_Aim of the task:_
Starting with the first line below, reproduce each line exactly until you have included the one bearing "let hi := Nat.min".
[Records for the exercise Boundary: Start]
/-- The parts of a range that lie in one bank row each: address and bytes. -/
def bankParts (a n : Nat) : List (Nat × Nat) :=
  (List.range (n / 32 + 2)).filterMap fun k =>
    let lo := Nat.max a ((a / 32 + k) * 32)
    let hi := Nat.min (a + n) ((a / 32 + k + 1) * 32)
    if lo < hi then some (lo, hi - lo) else none

/-- Whether any byte of a range lies in a bank of the other side. -/
def partViolates (s : State) (narrow : Bool) (a n : Nat) : Bool :=
  s.rd Fd.SPD_MODE_Partitioned == 1 && (bankParts a n).any fun x => s.wrongSide narrow x.1

/-- An uncorrectable word met at address `a` (R246, R248 to R250). -/
def uncorrWord (s : State) (a : Nat) (weight : Bool) : State :=
  let core := sliceOf a
  let s := s.count Fd.COR_UNCORR_CNT core
  let s := s.wr Fd.COR_ERR_ADDR_Word (a / 4) core
  let s := s.wr Fd.COR_ERR_ADDR_Weight (b2n weight) core
  let s := s.setErr (Fd.PAGE_ERR_Uncorrectable .cor) core
  s.setErr (if weight then Fd.COR_PAGE_ERR_UncorrWeight else Fd.COR_PAGE_ERR_UncorrAct) core

/-- A corrected read at address `a` (R246). -/
def corrWord (s : State) (a : Nat) : State :=
  let core := sliceOf a
  let s := s.count Fd.COR_CORR_CNT core
  let s := s.setErr (Fd.PAGE_ERR_Corrected .cor) core
  s.evtCount (core / 32) 0x09

def isWeight (s : State) (a : Nat) : Bool :=
  match s.regionAt a 1 with
  | some r => r.cls == 1
  | none => false

/-- The protected word that holds an 8-byte word: a 256-bit row of a weight region, the word itself otherwise (R245). -/
def codeWord (s : State) (w : Nat) : Nat := if s.isWeight w then w / 32 * 32 else w / 8 * 8

def codeBytes (s : State) (w : Nat) : Nat := if s.isWeight w then 32 else 8

/-- The protected words of a range that read as corrected (R246). -/
def softIn (s : State) (a n : Nat) : List Nat :=
  dedup ((s.spadSoft.filter fun w => w < a + n && a < w + 8 && !s.spadBad.contains w).map s.codeWord)

/-- Words have taken a correctable error (R246). -/
def noteSoft (s : State) (ws : List Nat) : State :=
  { s with spadSoft := dedup (s.spadSoft ++ (ws.filter fun w => decide (w < spadSize)).map fun w => w / 8 * 8) }

/-- The bytes of a narrow access, in 8-byte words, in each bench that serves some of them (R234, R435). -/
def narrowCount (s : State) (a n : Nat) : State :=
  (List.range ((a + n + 8191) / 8192 - a / 8192)).foldl (fun s i =>
    let lo := Nat.max a ((a / 8192 + i) * 8192)
    s.evtCount (benchOf lo) 0x07 (ceilDiv (Nat.min (a + n) ((a / 8192 + i + 1) * 8192) - lo) 8)) s

/-- A narrow agent's read: each uncorrectable 8-byte word reads zero and is counted, once per protected word (R250); a correctable one
reads right and is counted (R246); what lies in a bank of the array's side reads zero (R235). -/
def narrowRead (s : State) (a n : Nat) : List Byte × State :=
  let off := s.partViolates true a n
  let bad := (s.spadBadIn a n).filter fun w => !off || !s.wrongSide true w
  let s' := (dedup (bad.map s.codeWord)).foldl (fun s w => s.uncorrWord w (s.isWeight w)) s
  let s' := ((s.softIn a n).filter fun w => !off || !s.wrongSide true w).foldl (fun s w => s.corrWord w) s'
  let s' := s'.narrowCount a n
  ((List.range n).map (fun i =>
    if bad.any (fun w => w ≤ a + i && a + i < w + 8) || (off && s.wrongSide true (a + i)) then 0 else sparseGet zeroByte s.spad (a + i)),
   if off then s'.setErr Fd.SPD_PAGE_ERR_PartViolation else s')
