/-- Where the layout section ends: at the next section, or at the image's end. -/
def layoutEnd (h : Header) (len : Nat) : Nat :=
  ([h.reqOff, h.opOff, h.gatherOff, h.weightOff].filter (h.layoutOff < ·)).foldl Nat.min len

/-- Region entries of a layout (R236). -/
def layoutRegions (lay : List Byte) : List RegEnt :=
  (List.range (leAt lay 0 2)).map fun i => parseRegEnt (bytesAt lay (0x10 + 32 * i) 32)

/-- Ring entries of a layout (R265). -/
def layoutRings (lay : List Byte) : List (List Byte) :=
  (List.range (leAt lay 2 2)).map fun i => bytesAt lay (leAt lay 8 4 + 32 * i) 32

/-- Weight blocks that follow one another in contents (R247, R273): offset, length and whether the block is whole; a bad block
ends the walk and takes the rest. -/
def walkBlocks : Nat → List Byte → Nat → List (Nat × Nat × Bool)
  | 0, _, _ => []
  | fuel + 1, bs, off =>
    if bs.isEmpty then []
    else
      let n := leAt bs 8 4
      if bs.length < 16 ∨ n < 16 ∨ n % 4 ≠ 0 ∨ bs.length < n then [(off, bs.length, false)]
      else (off, n, true) :: walkBlocks fuel (bs.drop n) (off + n)

def blocksOf (bs : List Byte) : List (Nat × Nat × Bool) := walkBlocks (bs.length / 16 + 1) bs 0

/-- The descriptor reads region reference 2 as weight blocks (R247). -/
def Desc.readsBlocks (d : Desc) : Bool := d.kind == 0x01 || (d.kind == 0x06 && decide (d.b 0x50 1 ≤ 1)) || d.kind == 0x0A

/-! Programs (R260 to R264). -/

/-- What a walk reads while it runs: image, program, ring and its region, entries of the batch. -/
structure WalkEnv where
  m     : Image
  code  : List (List Byte)
  ring  : Nat
  g     : Ring
  r     : Region
  batch : List Nat

namespace WalkEnv

/-- Level of the STREAMS counter and the index of its body. -/
def streams (x : WalkEnv) : Option (Nat × Nat) :=
  ((x.code.zipIdx).find? fun i => leAt i.1 0 1 == 5).map fun i => (slice (leAt i.1 1 1) 4 3, i.2 + 1)

/-- The stream that the STREAMS counter names. -/
def current (x : WalkEnv) (w : Walk) : Option Nat :=
  match x.streams with
  | none => none
  | some (l, body) => (w.open_.find? fun o => o.1 == l && o.2.2.2 == body).bind fun o => w.batch[o.2.1]?

end WalkEnv

/-- Signed 48-bit operand of an instruction. -/
def instrVal (i : List Byte) : Int := toSigned 48 (leAt i 8 6)

/-- Value of a counter, 0 when it is not open. -/
def counterOf (w : Walk) (l : Nat) : Nat := ((w.open_.find? fun o => o.1 == l).map (·.2.1)).getD 0

/-- Address of transfer `t` of a MOVE under generator `gen`, whose transfers step by `by_` bytes; none where it lies outside its
ring slot or below address 0 (R262, R267). -/
def moveAddr (s : State) (x : WalkEnv) (w : Walk) (gen by_ t : Nat) : Option Nat :=
  let b := w.base.getD gen (0, 0, 0)
  let raw : Int := ((List.range 6).map fun (l : Nat) => (counterOf w l : Int) * (w.strides.getD gen []).getD l 0).foldl (· + ·) 0 + (by_ * t : Nat)
  let md := w.modulo.getD gen 0
  let off : Int := b.2.2 + if md = 0 then raw else raw % md
  let st := (x.current w).bind s.stream
  let from_ : Nat := match b.1 with
    | 0 => 0
    | 1 => x.m.addr
    | 2 => match s.regionOf x.m.id b.2.1 with
      | none => 0
      | some r => r.start + (if r.perStream then ((st.map (·.slot)).getD 0) * (r.units * 256) else 0)
    | 3 => x.r.start + (if x.g.egress then x.r.head else x.r.tail) * 256
    | 4 => (st.map Stream.statePtr).getD 0
    | 5 => (st.map Stream.initPtr).getD 0
    | 6 => (st.map Stream.replayBase).getD 0
    | _ => (st.map Stream.kvPtr).getD 0
  if b.1 = 3 ∧ (off < 0 ∨ (x.r.slotBytes : Int) ≤ off) then none
  else if (from_ : Int) + off < 0 then none
  else some ((from_ : Int) + off).toNat

/-- A generator's MOVE end lies in scratchpad (R263). -/
def genInSpad (w : Walk) (gen : Nat) : Bool :=
  let b := w.base.getD gen (0, 0, 0)
  b.1 == 2 || b.1 == 3 || (b.1 == 0 && decide (0 ≤ b.2.2 ∧ b.2.2 < (State.spadSize : Int)))

/-- Far-end bytes of one transfer (R264). -/
def farBytes (xform arg : Nat) : Nat := if xform = 1 ∨ xform = 2 then (if arg = 1 then 32 else 64) else 256

/-- The transfers of one MOVE. -/
def moveXfers (s : State) (x : WalkEnv) (w : Walk) (i : List Byte) : List Xfer :=
  let xf := slice (leAt i 1 1) 0 4
  let arg := slice (leAt i 1 1) 4 4
  let far := farBytes xf arg
  let by_ (gen : Nat) : Nat := if genInSpad w gen then 256 else far
  (List.range (slice (leAt i 2 2) 0 12 + 1)).map fun t =>
    let src := moveAddr s x w 0 (by_ 0) t
    let dst := moveAddr s x w 1 (by_ 1) t
    ({ src := src.getD 0, dst := dst.getD 0, xform := xf, arg := arg, far := far, entry := x.current w,
       bad := src.isNone || dst.isNone } : Xfer)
[Records for the exercise Boundary: End]
_Answer to the problem:_
/-- The parts of a range that lie in one bank row each: address and bytes. -/
def bankParts (a n : Nat) : List (Nat × Nat) :=
  (List.range (n / 32 + 2)).filterMap fun k =>
    let lo := Nat.max a ((a / 32 + k) * 32)
    let hi := Nat.min (a + n) ((a / 32 + k + 1) * 32)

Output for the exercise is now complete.